theorem witness_DecodedRowMatchesTheTable : decode commitCtx (.dw10 0x3FA) = .ok (.ckhiCommit 0xFA) := rfl

theorem witness_LengthByteRange :
    State.reset.phase = .idle ∧ 3 < (4 : Byte).toNat ∧ (4 : Byte).toNat ≤ 32 ∧ 3 < (32 : Byte).toNat ∧
      (32 : Byte).toNat ≤ 32 := by decide

theorem witness_PlacedWordIsTheOneThatRuns : atCommit.cfg.admitted = true ∧ Memory.wf atCommit.buf = true := by decide

/-- V-FR-4 after its length byte, with its command byte waiting. -/
def accumWaiting : State := { atAccum with inputs := [byteCycle 0x40] }

/-- The invariants hold in the middle of a frame. -/
theorem atAccum_inv : Inv accumWaiting where
  frame := ⟨by decide, by decide, by decide, by unfold CsumCounts; decide⟩
  buf := ⟨rfl, fun _ _ => rfl⟩
  motorA := ⟨by decide, rfl⟩
  motorB := ⟨by decide, rfl⟩

/-- The invariants hold at the last byte of a frame. -/
theorem atShort_inv : Inv atShort where
  frame := ⟨by decide, by decide, rfl, by unfold CsumCounts; decide⟩
  buf := ⟨by decide, fun a h => if_neg (by omega)⟩
  motorA := ⟨by decide, rfl⟩
  motorB := ⟨by decide, rfl⟩

theorem witness_EveryStepKeepsTheStateInvariant :
    Inv accumWaiting ∧ ∃ t, step accumWaiting = .next t := ⟨atAccum_inv, ⟨_, rfl⟩⟩

theorem witness_ChecksumSubtractionNeverWraps :
    Inv atShort ∧ atShort.phase ≠ .idle ∧ Inv accumWaiting ∧ accumWaiting.phase = .accum :=
  ⟨atShort_inv, by decide, atAccum_inv, rfl⟩

/-- The shortest frame, V-FR-4, and the longest, V-FR-11; the first leaves the channels and the second commits. -/
theorem witness_FrameIsDecidedByItsWireBytes :
    let s := waiting (byteCycles (wireFrame 4 [0x40] 0xBB 0xFF) ++ [])
    let u := waiting (byteCycles (wireFrame 32 longPayload 0xBB 0xE3) ++ [tickCycle])
    s.cfg.admitted = true ∧ Memory.wf s.buf = true ∧ s.phase = .idle ∧ 3 < (4 : Byte).toNat ∧
      [(0x40 : Byte)].length + 3 = (4 : Byte).toNat ∧
      s.inputs = byteCycles (wireFrame 4 [0x40] 0xBB 0xFF) ++ [] ∧
      u.cfg.admitted = true ∧ Memory.wf u.buf = true ∧ u.phase = .idle ∧ (32 : Byte).toNat ≤ 32 ∧
      longPayload.length + 3 = (32 : Byte).toNat ∧ wireValid 32 longPayload 0xBB 0xE3 = true ∧
      longPayload.head? = some 0x40 ∧ u.inputs = byteCycles (wireFrame 32 longPayload 0xBB 0xE3) ++ [tickCycle] := by
  decide

theorem witness_SixChannelFrameRoundTrip :
    let s := waiting (byteCycles (ch6Frame someChannels) ++ [tickCycle])
    s.cfg.admitted = true ∧ Memory.wf s.buf = true ∧ s.phase = .idle ∧
      s.inputs = byteCycles (ch6Frame someChannels) ++ [tickCycle] := ⟨rfl, rfl, rfl, rfl⟩

/-- V-FR-4 with its payload byte changed, and with its checksum high byte changed. -/
theorem witness_SingleChangedByteIsAlwaysDetected :
    let s := waiting (byteCycles (wireFrame 4 [0x41] 0xBB 0xFF))
    s.cfg.admitted = true ∧ Memory.wf s.buf = true ∧ s.phase = .idle ∧ wireValid 4 [0x40] 0xBB 0xFF = true ∧
      s.inputs = byteCycles (wireFrame 4 [0x41] 0xBB 0xFF) ++ [] ∧
      OneByteChanged ([0x40] ++ [0xBB, 0xFF]) ([0x41] ++ [0xBB, 0xFF]) ∧
      OneByteChanged ([0x40] ++ [0xBB, 0xFF]) ([0x40] ++ [0xBB, 0xFE]) :=
  ⟨rfl, rfl, rfl, rfl, rfl, ⟨[], [0xBB, 0xFF], 0x40, 0x41, rfl, rfl, by decide⟩,
    ⟨[0x40, 0xBB], [], 0xFF, 0xFE, rfl, rfl, by decide⟩⟩

theorem witness_SameFrameTwiceGivesTheSameChannels :
    let f := byteCycles (wireFrame 32 longPayload 0xBB 0xE3)
    let s := waiting (f ++ (f ++ [tickCycle]))
    s.cfg.admitted = true ∧ Memory.wf s.buf = true ∧ s.phase = .idle ∧ 3 < (32 : Byte).toNat ∧
      longPayload.length + 3 = (32 : Byte).toNat ∧ s.inputs = f ++ (f ++ [tickCycle]) :=
  ⟨rfl, rfl, rfl, by decide, rfl, rfl⟩

/-- Both ends of the range: 3 more bytes, and 31. -/
theorem witness_LengthByteHoldsTheDecoderExactly :
    (waiting (byteCycles (4 :: [1, 2, 3]) ++ [])).phase = .idle ∧ [(1 : Byte), 2, 3].length + 1 = (4 : Byte).toNat ∧
      (List.replicate 31 (9 : Byte)).length + 1 = (32 : Byte).toNat ∧
      (waiting (byteCycles (32 :: List.replicate 31 9) ++ [])).inputs = byteCycles (32 :: List.replicate 31 9) ++ [] ∧
      (1 ≤ 31 ∧ 31 < (32 : Byte).toNat) := by decide

/-- A tick, and a byte in each phase. -/
theorem witness_PhaseAdvancesAlongItsChain :
    (∃ t, step (waiting [tickCycle]) = .next t) ∧ tickCycle.rst = false ∧ tickCycle.tick = true ∧
      (∃ t, step (waiting [byteCycle 4]) = .next t) ∧ (byteCycle 4).tick = false ∧ (byteCycle 4).inValid = true ∧
      (∃ t, step { atAccum with inputs := [byteCycle 4] } = .next t) ∧
      (∃ t, step { atAccum with phase := .ckLo, inputs := [byteCycle 4] } = .next t) ∧
      ∃ t, step { atShort with inputs := [byteCycle 4] } = .next t := by
  refine ⟨(next_of_holds (p := fun _ => true) ?_).imp fun _ h => h.1, by decide, by decide,
    (next_of_holds (p := fun _ => true) ?_).imp fun _ h => h.1, by decide, by decide,
    (next_of_holds (p := fun _ => true) ?_).imp fun _ h => h.1,
    (next_of_holds (p := fun _ => true) ?_).imp fun _ h => h.1,
    (next_of_holds (p := fun _ => true) ?_).imp fun _ h => h.1⟩ <;> decide

/-- A commit changes the channels, and so does a reset. -/
theorem witness_OnlyACommitWritesTheChannels :
    (∃ t, step { atCommit with inputs := [byteCycle 0xFA] } = .next t ∧ (t.channels != atCommit.channels) = true) ∧
      ∃ t, step { sticks 1500 1500 with inputs := [resetCycle] } = .next t ∧
        (t.channels != (sticks 1500 1500).channels) = true :=
  ⟨next_of_holds (by decide), next_of_holds (by decide)⟩

theorem witness_DecoderAndMixerWriteOnlyTheirOwn :
    (∃ t, step { atCommit with inputs := [byteCycle 0xFA] } = .next t ∧ true = true) ∧ (byteCycle 0xFA).rst = false ∧
      (byteCycle 0xFA).tick = false ∧ (∃ t, step { sticks 1500 1500 with inputs := [tickAndByte 4] } = .next t ∧
        true = true) ∧ (tickAndByte 4).rst = false ∧ (tickAndByte 4).tick = true :=
  ⟨next_of_holds (p := fun _ => true) (by decide), rfl, rfl, next_of_holds (p := fun _ => true) (by decide), rfl, rfl⟩

/-- A payload byte changes its entry, and a reset clears one. -/
theorem witness_OnlyAccumByteWritesTheBuffer :
    Memory.wf atAccum.buf = true ∧ Memory.wf atShort.buf = true ∧ resetCycle.rst = true ∧
      ({ atShort with inputs := [resetCycle] } : State).inputs = resetCycle :: [] ∧
      (∃ t, step { atAccum with inputs := [byteCycle 0x40] } = .next t ∧
        (Memory.read t.buf 0 != Memory.read atAccum.buf 0) = true) ∧
      ∃ t, step { atShort with inputs := [resetCycle] } = .next t ∧
        (Memory.read t.buf 0 != Memory.read atShort.buf 0) = true :=
  ⟨by decide, by decide, rfl, rfl, next_of_holds (by decide), next_of_holds (by decide)⟩

/-- A commit, a reset and a discard. -/
theorem witness_ChannelOutputsAreNeverTorn :
    (∃ t, step { atCommit with inputs := [byteCycle 0xFA] } = .next t ∧
        (t.channels != atCommit.channels && t.channels == decode6 atCommit.buf) = true) ∧
      (∃ t, step { sticks 1500 1500 with inputs := [resetCycle] } = .next t ∧
        (t.channels != (sticks 1500 1500).channels && t.channels == Channels.zero) = true) ∧
      ∃ t, step { atShort with inputs := [byteCycle 0xFF] } = .next t ∧ (t.channels == atShort.channels) = true :=
  ⟨next_of_holds (by decide), next_of_holds (by decide), next_of_holds (by decide)⟩

/-- The same frame, with a byte and a checksum byte that an earlier frame left. -/
def staleWaiting : State := { accumWaiting with buf := [(3, 0x77)], cklo := 0x55 }

/-- Two states in the same frame whose buffers differ beyond the bytes received, as a reset and a rejected frame leave
them. -/
theorem witness_StaleFrameStateIsNeverObservable :
    Inv accumWaiting ∧ Inv staleWaiting ∧ SameObservable accumWaiting staleWaiting ∧ accumWaiting ≠ staleWaiting ∧
      ∃ t, step accumWaiting = .next t :=
  ⟨atAccum_inv,
    { frame := ⟨by decide, by decide, by decide, by unfold CsumCounts; decide⟩
      buf := ⟨by decide, fun a h => if_neg (by omega)⟩
      motorA := ⟨by decide, rfl⟩
      motorB := ⟨by decide, rfl⟩ },
    { phase := rfl
      channels := rfl
      motorA := rfl
      motorB := rfl
      cfg := rfl
      inputs := rfl
      frame := fun _ => ⟨rfl, rfl, rfl, fun a h => absurd h (Nat.not_lt_zero a)⟩
      held := fun h => by cases h },
    by decide, ⟨_, rfl⟩⟩

/-- A tick that is still to come after the first step, and one that is taken. -/
theorem witness_SilentLinkHoldsChannelsAndMotors :
    let s : State := { sticks 1500 1750 with inputs := [PortIn.mk false false false 0, tickCycle] }
    (∀ p ∈ s.inputs, p.rst = false ∧ p.inValid = false) ∧ (∃ u, exec .mixTick s = .next u) ∧
      (∀ p ∈ s.inputs.take 1, p.tick = false) ∧ ∃ p ∈ s.inputs.take 2, p.tick = true :=
  ⟨by decide, ⟨_, exec_mixTick rfl⟩, by decide, by decide⟩
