-- ==== Sys2Proof/Machine/AluReg.lean ====
section
/-! DEFINITION. The register-register operations (45_alu_register.md R165 to R177). Arithmetic is modulo 2^32 and
nothing records overflow or carry (R176). -/

namespace Sys2Proof.Machine

/-- R166. -/
def execAdd (rd rs1 rs2 : RegIdx) (s : State) : Host.Outcome State Fault Refusal :=
  retire rd (readReg s rs1 + readReg s rs2) s

/-- R167. -/
def execSub (rd rs1 rs2 : RegIdx) (s : State) : Host.Outcome State Fault Refusal :=
  retire rd (readReg s rs1 - readReg s rs2) s

/-- R168 with the shift amount masked to 5 bits (90_conflicts.md C3). -/
def execSll (rd rs1 rs2 : RegIdx) (s : State) : Host.Outcome State Fault Refusal :=
  retire rd (readReg s rs1 <<< shamtReg (readReg s rs2)) s

/-- R169. -/
def execSlt (rd rs1 rs2 : RegIdx) (s : State) : Host.Outcome State Fault Refusal :=
  retire rd (boolWord (ltSigned (readReg s rs1) (readReg s rs2))) s

/-- R170. -/
def execSltu (rd rs1 rs2 : RegIdx) (s : State) : Host.Outcome State Fault Refusal :=
  retire rd (boolWord (ltUnsigned (readReg s rs1) (readReg s rs2))) s

/-- R171. -/
def execXor (rd rs1 rs2 : RegIdx) (s : State) : Host.Outcome State Fault Refusal :=
  retire rd (readReg s rs1 ^^^ readReg s rs2) s

/-- R172. -/
def execSrl (rd rs1 rs2 : RegIdx) (s : State) : Host.Outcome State Fault Refusal :=
  retire rd (readReg s rs1 >>> shamtReg (readReg s rs2)) s

/-- R173. -/
def execSra (rd rs1 rs2 : RegIdx) (s : State) : Host.Outcome State Fault Refusal :=
  retire rd (BitVec.sshiftRight (readReg s rs1) (shamtReg (readReg s rs2))) s

/-- R174. -/
def execOr (rd rs1 rs2 : RegIdx) (s : State) : Host.Outcome State Fault Refusal :=
  retire rd (readReg s rs1 ||| readReg s rs2) s

/-- R175. -/
def execAnd (rd rs1 rs2 : RegIdx) (s : State) : Host.Outcome State Fault Refusal :=
  retire rd (readReg s rs1 &&& readReg s rs2) s

end Sys2Proof.Machine
end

# # # # #

Output each line of the records above exactly, beginning at the first, and stop once the line containing "true := by decide" has been output.

theorem witness_DecodedRowMatchesTheTable : decode commitCtx (.dw10 0x3FA) = .ok (.ckhiCommit 0xFA) := rfl

theorem witness_LengthByteRange :
    State.reset.phase = .idle ∧ 3 < (4 : Byte).toNat ∧ (4 : Byte).toNat ≤ 32 ∧ 3 < (32 : Byte).toNat ∧
      (32 : Byte).toNat ≤ 32 := by decide

theorem witness_PlacedWordIsTheOneThatRuns : atCommit.cfg.admitted = true ∧ Memory.wf atCommit.buf = true := by decide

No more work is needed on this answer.